(Stored data)
-- ==== Sys2Proof/Machine/TickEvents.lean ====
section
/-! DEFINITION. The block tick, and the events of a tick that have rows of their own: each takes its part of the tick
ahead of BLOCK_TICK where it is due, and changes nothing where it is not (entries 2 and 3). -/

namespace Sys2Proof.Machine

/-- BLOCK_TICK (R14). -/
def execBlockTick (pins : BitVec 16) (meets : TickMeets) (s : State) : Host.Outcome State Fault Refusal :=
  .next (s.blockTick pins meets.follows meets.snapFirst)

/-! ### Keys and routes (R53, R55 to R58) -/

/-- A key whose next sample is the fourth of its run, in the tick now being taken. -/
def State.keyReady (s : State) (k : Key) : Bool :=
  lastRun ≤ (s.cue.keys[k]).run && !s.inst.keys[k] && !s.applyDue

/-- A press of the key is due: it is UP, and the sample that is DOWN completes its run (R53). -/
def State.pressDue (s : State) (k : Key) : Bool :=
  !(s.cue.keys[k]).down && s.keyReady k

/-- A release of the key is due: it is DOWN, its soft key is clear, and the sample that is UP completes its run
(R52, R53). -/
def State.releaseDue (s : State) (k : Key) : Bool :=
  (s.cue.keys[k]).down && !(s.cue.keys[k]).soft && s.keyReady k

/-- A route after an event of a key: a route on that key takes it, unless it was replaced at this tick (R55, R60). -/
def State.routeEvent (s : State) (k : Key) (e : KeyEvent) (r : Route) : RouteCtx :=
  let x := s.cue.routes[r]
  if x.entry.key = k && !s.inst.replaced[r] then x.event e else x

/-- A route enters HOLDING by an event of a key, so that its count is loaded at this tick (R58). -/
def State.entersHolding (s : State) (k : Key) (e : KeyEvent) (r : Route) : Bool :=
  (s.routeEvent k e r).activity = .holding && (s.cue.routes[r]).activity ≠ .holding

/-- A press or a release of a key taken (R53, R55). -/
def State.takeKey (s : State) (k : Key) (e : KeyEvent) : State :=
  { s with
    cue :=
      { s.cue with
        keys := s.cue.keys.set k { s.cue.keys[k] with down := e = .press, run := 0 }
        routes := Vector.ofFn (s.routeEvent k e) }
    inst :=
      { s.inst with
        keys := s.inst.keys.set k true
        holds := Vector.ofFn fun r => s.inst.holds[r] || s.entersHolding k e r } }

/-- KEY_PRESS (R53). -/
def execKeyPress (key : Key) (s : State) : Host.Outcome State Fault Refusal :=
  .next (if s.pressDue key then s.takeKey key .press else s)

/-- KEY_RELEASE (R53). -/
def execKeyRelease (key : Key) (s : State) : Host.Outcome State Fault Refusal :=
  .next (if s.releaseDue key then s.takeKey key .release else s)

/-- The tick now being taken is a slow tick (R177). -/
def State.comingSlow (s : State) : Bool :=
  isSlowTick (s.report.blockCount + 1)

/-- A route's hold count reaches 0 at this tick (R58). -/
def State.expiryDue (s : State) (r : Route) : Bool :=
  let x := s.cue.routes[r]
  x.entry.valid && x.activity = .holding && x.holdCount = 1 && s.comingSlow && !s.inst.holds[r] &&
    !s.inst.replaced[r] && !s.applyDue

/-- A route's slow tick taken (R58). -/
def State.expireRoute (s : State) (r : Route) : State :=
  { s with
    cue := { s.cue with routes := s.cue.routes.set r (s.cue.routes[r]).slowTick }
    inst := { s.inst with holds := s.inst.holds.set r true } }

/-- HOLD_COUNT_EXPIRY (R58). -/
def execHoldCountExpiry (route : Route) (s : State) : Host.Outcome State Fault Refusal :=
  .next (if s.expiryDue route then s.expireRoute route else s)

/-! ### Cue fades and ramps (R17, R20, R67) -/

/-- A return's cue state replaced. -/
def State.setCue (s : State) (l : Line) (q : CueReturn) : State :=
  { s with cue := { s.cue with returns := s.cue.returns.set l q } }

/-- OUTGOING_FADE_END (R67). -/
def execOutgoingFadeEnd (line : Line) (s : State) : Host.Outcome State Fault Refusal :=
  .next (if s.fadeEnded line then (s.setCue line ((s.cue.returns[line]).fadeEnd true)).markOther else s)

/-- A ramp of MIX by its name (R24 to R26). -/
def Mix.ramp (m : Mix) : RampId → Ramp
  | .sourceAir i => (m.sources[i]).air
  | .lineAir l => (m.contribs[l]).air
  | .lineGroup l => (m.contribs[l]).group.ramp
  | .airTerm l => (m.returns[l]).air
  | .groupTerm l => (m.returns[l]).group.ramp
  | .holdTerm l => (m.returns[l]).hold
  | .screenerTerm l => (m.returns[l]).screener
  | .cueIn l => (m.returns[l]).cueIn
  | .cueOut l => (m.returns[l]).cueOut

/-- A ramp of MIX replaced. -/
def Mix.setRamp (m : Mix) (r : Ramp) : RampId → Mix
  | .sourceAir i => { m with sources := m.sources.set i { m.sources[i] with air := r } }
  | .lineAir l => { m with contribs := m.contribs.set l { m.contribs[l] with air := r } }
  | .lineGroup l =>
    { m with contribs := m.contribs.set l { m.contribs[l] with group := { (m.contribs[l]).group with ramp := r } } }
  | .airTerm l => { m with returns := m.returns.set l { m.returns[l] with air := r } }
  | .groupTerm l =>
    { m with returns := m.returns.set l { m.returns[l] with group := { (m.returns[l]).group with ramp := r } } }
  | .holdTerm l => { m with returns := m.returns.set l { m.returns[l] with hold := r } }
  | .screenerTerm l => { m with returns := m.returns.set l { m.returns[l] with screener := r } }
  | .cueIn l => { m with returns := m.returns.set l { m.returns[l] with cueIn := r } }
  | .cueOut l => { m with returns := m.returns.set l { m.returns[l] with cueOut := r } }

/-- A group-indexed ramp that stands silent with a group pending (R20). -/
def GroupRamp.switches (g : GroupRamp) : Bool :=
  g.ramp.silent && g.pending.isSome

/-- The membership of a line takes its pending group (R20). The tick's BLOCK_TICK takes the switch anew, from the index
left, with what stands after the tick (R19; entry 2). -/
def State.switchMember (s : State) (l : Line) : State :=
  let b := s.mix.contribs[l]
  let g := b.group.retarget (groupMemberWant s.line.ctx[l] b.voice) (rampSamples s.mix.mainBlocks)
  { s with
    mix := { s.mix with contribs := s.mix.contribs.set l { b with group := g } }
    inst := { s.inst with members := s.inst.members.set l (some b.group.index) } }

/-- The group term of a return takes its pending group (R20), as `switchMember` does a membership's. -/
def State.switchTerm (s : State) (l : Line) : State :=
  let r := s.mix.returns[l]
  let c := s.line.ctx[l]
  let want := groupTermWant r.duck c (composition s.scrn.table l c)
  let g := r.group.retarget want (rampSamples s.mix.mainBlocks)
  { s with
    mix := { s.mix with returns := s.mix.returns.set l { r with group := g } }
    inst := { s.inst with terms := s.inst.terms.set l (some r.group.index) } }

/-- The pending group taken at the end of a ramp to 0, where the ramp carries one (R20). -/
def State.rampSwitch (s : State) (ramp : RampId) : State :=
  match ramp with
  | .lineGroup l => if (s.mix.contribs[l]).group.switches && !s.applyDue then s.switchMember l else s
  | .groupTerm l => if (s.mix.returns[l]).group.switches && !s.applyDue then s.switchTerm l else s
  | .sourceAir _ | .lineAir _ | .airTerm _ | .holdTerm _ | .screenerTerm _ | .cueIn _ | .cueOut _ => s

/-- RAMP_END (R17): a moving ramp whose next sample is its last takes its target, ahead of that sample; a
group-indexed ramp that has ended at 0 takes its pending group (R20). -/
def execRampEnd (ramp : RampId) (s : State) : Host.Outcome State Fault Refusal :=
  let r := s.mix.ramp ramp
  .next (if r.ending then { s with mix := s.mix.setRamp r.finish ramp } else s.rampSwitch ramp)

/-! ### Lines and lanes (R41, R48, R100, R102) -/

/-- A line's part of this tick may be taken ahead: it has not been, and no apply is due at the tick (R46). -/
def State.lineFree (s : State) (l : Line) : Bool :=
  !s.inst.lines[l] && !s.applyDue

/-- A code of the line settles at this tick (R100). -/
def State.settleDue (s : State) (l : Line) : Bool :=
  s.lineFree l && !(s.laneAfter (lineLane l)).disconnects s.lrx.laneLoss && (s.settleRecord l).settles s.cmap.settle

/-- CODE_SETTLE (R100). -/
def execCodeSettle (line : Line) (s : State) : Host.Outcome State Fault Refusal :=
  .next (if s.settleDue line then s.tickLineInOrder line else s)

/-- A SEEKING lane's count reaches the lane-loss time at this tick (R102). -/
def State.lostDue (s : State) (lane : InLane) : Bool :=
  !s.inst.lanes[lane] && !s.applyDue && (s.lrx.lanes[lane]).state = .seeking &&
    !(s.lrx.lanes[lane]).isLost s.lrx.laneLoss && (s.laneAfter lane).isLost s.lrx.laneLoss

/-- An input lane's part of this tick taken ahead (R102). -/
def State.tickLane (s : State) (lane : InLane) : State :=
  { s.setInLane lane (s.laneAfter lane) with
    inst := { s.inst with lanes := s.inst.lanes.set lane true, laneLost := true } }

/-- The lines an input lane carries, in ascending line number (R85). -/
def linesOfLane (lane : InLane) : List Line :=
  (List.finRange 24).filter fun l => lineLane l = lane

/-- LANE_LOST (R102): the lane is lost, and its lines are delivered DISCONNECTED. -/
def execLaneLost (lane : InLane) (s : State) : Host.Outcome State Fault Refusal :=
  .next (if s.lostDue lane then (linesOfLane lane).foldl State.tickLineOnce (s.tickLane lane) else s)

/-- A LOST line's loss count reaches 0 at this tick (R41). -/
def State.lossDue (s : State) (l : Line) : Bool :=
  s.lineFree l && lossExpires (s.lineEnv 0) s.line.ctx[l] (s.lineInput none l)

/-- LOSS_COUNT_EXPIRY (R41, R68). -/
def execLossCountExpiry (line : Line) (s : State) : Host.Outcome State Fault Refusal :=
  .next (if s.lossDue line then s.tickLineInOrder line else s)

/-- A shadow count reaches 0 at this tick (R48). -/
def State.shadowDue (s : State) (l : Line) : Bool :=
  let c := s.line.ctx[l]
  let i := s.lineInput none l
  s.lineFree l && c.shadowCount ≠ 0 && !inAirAfter c i && shadowAfter (s.lineEnv 0) c i = 0

/-- SHADOW_COUNT_END (R48). -/
def execShadowCountEnd (line : Line) (s : State) : Host.Outcome State Fault Refusal :=
  .next (if s.shadowDue line then s.tickLineInOrder line else s)

/-! ### The report period (R138) -/

/-- The meter period counter reaches the report period at this tick (R138). -/
def State.periodDue (s : State) : Bool :=
  !s.inst.period && !s.applyDue && s.report.period ≤ s.report.meterCounter + 1

/-- PERIODIC_DUE (R138). -/
def execPeriodicDue (s : State) : Host.Outcome State Fault Refusal :=
  .next
    (if s.periodDue then { s with report := s.report.periodTick, inst := { s.inst with period := true } } else s)

end Sys2Proof.Machine
end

- [YOUR ASSIGNMENT] Would you show every line in the data above that contains the string "Host"?

- [EXERCISE RESPONSE]
def execBlockTick (pins : BitVec 16) (meets : TickMeets) (s : State) : Host.Outcome State Fault Refusal :=
def execKeyPress (key : Key) (s : State) : Host.Outcome State Fault Refusal :=
def execKeyRelease (key : Key) (s : State) : Host.Outcome State Fault Refusal :=
def execHoldCountExpiry (route : Route) (s : State) : Host.Outcome State Fault Refusal :=
def execOutgoingFadeEnd (line : Line) (s : State) : Host.Outcome State Fault Refusal :=
def execRampEnd (ramp : RampId) (s : State) : Host.Outcome State Fault Refusal :=
def execCodeSettle (line : Line) (s : State) : Host.Outcome State Fault Refusal :=
def execLaneLost (lane : InLane) (s : State) : Host.Outcome State Fault Refusal :=
def execLossCountExpiry (line : Line) (s : State) : Host.Outcome State Fault Refusal :=
def execShadowCountEnd (line : Line) (s : State) : Host.Outcome State Fault Refusal :=
def execPeriodicDue (s : State) : Host.Outcome State Fault Refusal :=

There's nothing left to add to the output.